While the proposed approach performs well relative to the existing approaches by applying a post-hoc correction, a more explicit approach may also be possible. Preliminary exploration of such methods by our group has taken two separate paths to date. First, we considered multiple imputation by creating many, equally likely, versions of each individual’s genotype according to the vector of calibrated posterior genotype probabilities and then computing the standard chi-squared GOF test on each multiply-imputed dataset. Methods for computing significance from a set of multiply-imputed datasets are standard [22–24], but may not be well-calibrated [25]. A lack of calibration was our experience for this application (detailed results not shown). A second approach is a Bayesian approach using the posterior probabilities for each individual’s genotype explicitly. Evaluation of this method across a wide-range of simulation settings showed performance comparable to the ${\chi }_{\mathit{\text{Posterior}}}^2$ method and, thus, not as good as ${\chi }_{GC,MAF,r^2}^2$ in many cases (detailed results not shown).

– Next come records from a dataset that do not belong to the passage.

-- ==== Sys2Proof/Syntax.lean ====
section
/-!
DEFINITION. The commands of the block (30_encoding.md): the command triple of R67 and the fourteen operations of
R75, one constructor per row of spec/opcode_table.json.
-/

namespace Sys2Proof

/-- `BranchResult` (R23): the outcome of a conditional branch, predicted or actual. -/
inductive BranchResult where
  | taken
  | notTaken
  deriving DecidableEq, Repr

/-- The field `op` of a command (R67, R69). -/
inductive Op where
  | predict
  | update
  deriving DecidableEq, Repr

/-- A command as the driver gives it (R67): `actual` is meaningful only for `UPDATE`. -/
structure Command where
  op : Op
  addr : Bits
  actual : BranchResult
  deriving DecidableEq, Repr

/-- The fourteen operations (R75): seven variants by two commands. The operand of `predict` is the branch
address; `update` has the actual outcome as well (R66). -/
inductive Instr where
  /-- `GAg.predict` (R115). -/
  | gagPredict (addr : Bits)
  /-- `GAg.update` (R134, R135, R136). -/
  | gagUpdate (addr : Bits) (actual : BranchResult)
  /-- `GAs.predict` (R116). -/
  | gasPredict (addr : Bits)
  /-- `GAs.update` (R137). -/
  | gasUpdate (addr : Bits) (actual : BranchResult)
  /-- `PAg.predict` (R117). -/
  | pagPredict (addr : Bits)
  /-- `PAg.update` (R138). -/
  | pagUpdate (addr : Bits) (actual : BranchResult)
  /-- `PAp.predict` (R118). -/
  | papPredict (addr : Bits)
  /-- `PAp.update` (R139). -/
  | papUpdate (addr : Bits) (actual : BranchResult)
  /-- `SAg.predict` (R119). -/
  | sagPredict (addr : Bits)
  /-- `SAg.update` (R140). -/
  | sagUpdate (addr : Bits) (actual : BranchResult)
  /-- `SAp.predict` (R120). -/
  | sapPredict (addr : Bits)
  /-- `SAp.update` (R141). -/
  | sapUpdate (addr : Bits) (actual : BranchResult)
  /-- `SAs.predict` (R121). -/
  | sasPredict (addr : Bits)
  /-- `SAs.update` (R142). -/
  | sasUpdate (addr : Bits) (actual : BranchResult)
  deriving DecidableEq, Repr

/-- The variant an operation belongs to (the `variant` field of its table row, R73). -/
def Instr.variant : Instr → Variant
  | .gagPredict _ => .GAg
  | .gagUpdate _ _ => .GAg
  | .gasPredict _ => .GAs
  | .gasUpdate _ _ => .GAs
  | .pagPredict _ => .PAg
  | .pagUpdate _ _ => .PAg
  | .papPredict _ => .PAp
  | .papUpdate _ _ => .PAp
  | .sagPredict _ => .SAg
  | .sagUpdate _ _ => .SAg
  | .sapPredict _ => .SAp
  | .sapUpdate _ _ => .SAp
  | .sasPredict _ => .SAs
  | .sasUpdate _ _ => .SAs

/-- Which of the two commands an operation is. -/
def Instr.op : Instr → Op
  | .gagPredict _ => .predict
  | .gagUpdate _ _ => .update
  | .gasPredict _ => .predict
  | .gasUpdate _ _ => .update
  | .pagPredict _ => .predict
  | .pagUpdate _ _ => .update
  | .papPredict _ => .predict
  | .papUpdate _ _ => .update
  | .sagPredict _ => .predict
  | .sagUpdate _ _ => .update
  | .sapPredict _ => .predict
  | .sapUpdate _ _ => .update
  | .sasPredict _ => .predict
  | .sasUpdate _ _ => .update

/-- The address operand. -/
def Instr.addr : Instr → Bits
  | .gagPredict a => a
  | .gagUpdate a _ => a
  | .gasPredict a => a
  | .gasUpdate a _ => a
  | .pagPredict a => a
  | .pagUpdate a _ => a
  | .papPredict a => a
  | .papUpdate a _ => a
  | .sagPredict a => a
  | .sagUpdate a _ => a
  | .sapPredict a => a
  | .sapUpdate a _ => a
  | .sasPredict a => a
  | .sasUpdate a _ => a

/-- The outcome operand; a `predict` has none (R66). -/
def Instr.actual : Instr → Option BranchResult
  | .gagPredict _ => none
  | .gagUpdate _ o => some o
  | .gasPredict _ => none
  | .gasUpdate _ o => some o
  | .pagPredict _ => none
  | .pagUpdate _ o => some o
  | .papPredict _ => none
  | .papUpdate _ o => some o
  | .sagPredict _ => none
  | .sagUpdate _ o => some o
  | .sapPredict _ => none
  | .sapUpdate _ o => some o
  | .sasPredict _ => none
  | .sasUpdate _ o => some o

end Sys2Proof
end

We now make some important notes and comments on limitations of the ${\chi }_{GC,MAF,r^2}^2$ approach. While not considered here, the authors of the ${\chi }_{\mathit{\text{Posterior}}}^2$ approach also considered an exact test for small sample sizes. Future work is needed to evaluate the performance of the post-hoc correction strategy for small sample size situations (e.g., rare variants), though, in principle, there is no reason to believe that an approach in this same spirit is likely to perform well. A key assumption of ${\chi }_{GC,MAF,r^2}^2$ is that a relative small proportion of all markers overall will not be in HWE. In rare cases where a very large proportion of markers are out of HWE, the ${\chi }_{GC,MAF,r^2}^2$ approach may, in fact, be overly conservative by applying a correction factor based on markers not in HWE. However, these cases should be rare as a substantial portion of the markers in the correction set would need to be out of HWE in order to impact the median observed statistic and, hence, the lambda, in a practically significant way. However, since ${\chi }_{GC,MAF,r^2}^2$ computes a separate adjustment for many different MAF, r² ‘bins,’ an aggregation of markers not in HWE in any bin could impact results. Finally, the size and quantity of MAF, r² bins selected in this study showed good performance, but may need adjustment in practice based on the MAF distribution, r² (or other uncertainty metric) distribution and number of variants. Care should be taken to ensure all bins have sufficient markers (generally recommended to be at least 100, but less may be fine) and examination of λ̂ values within each bin is recommended. Future work may wish to explore the potential for a robust, continuous correction strategy.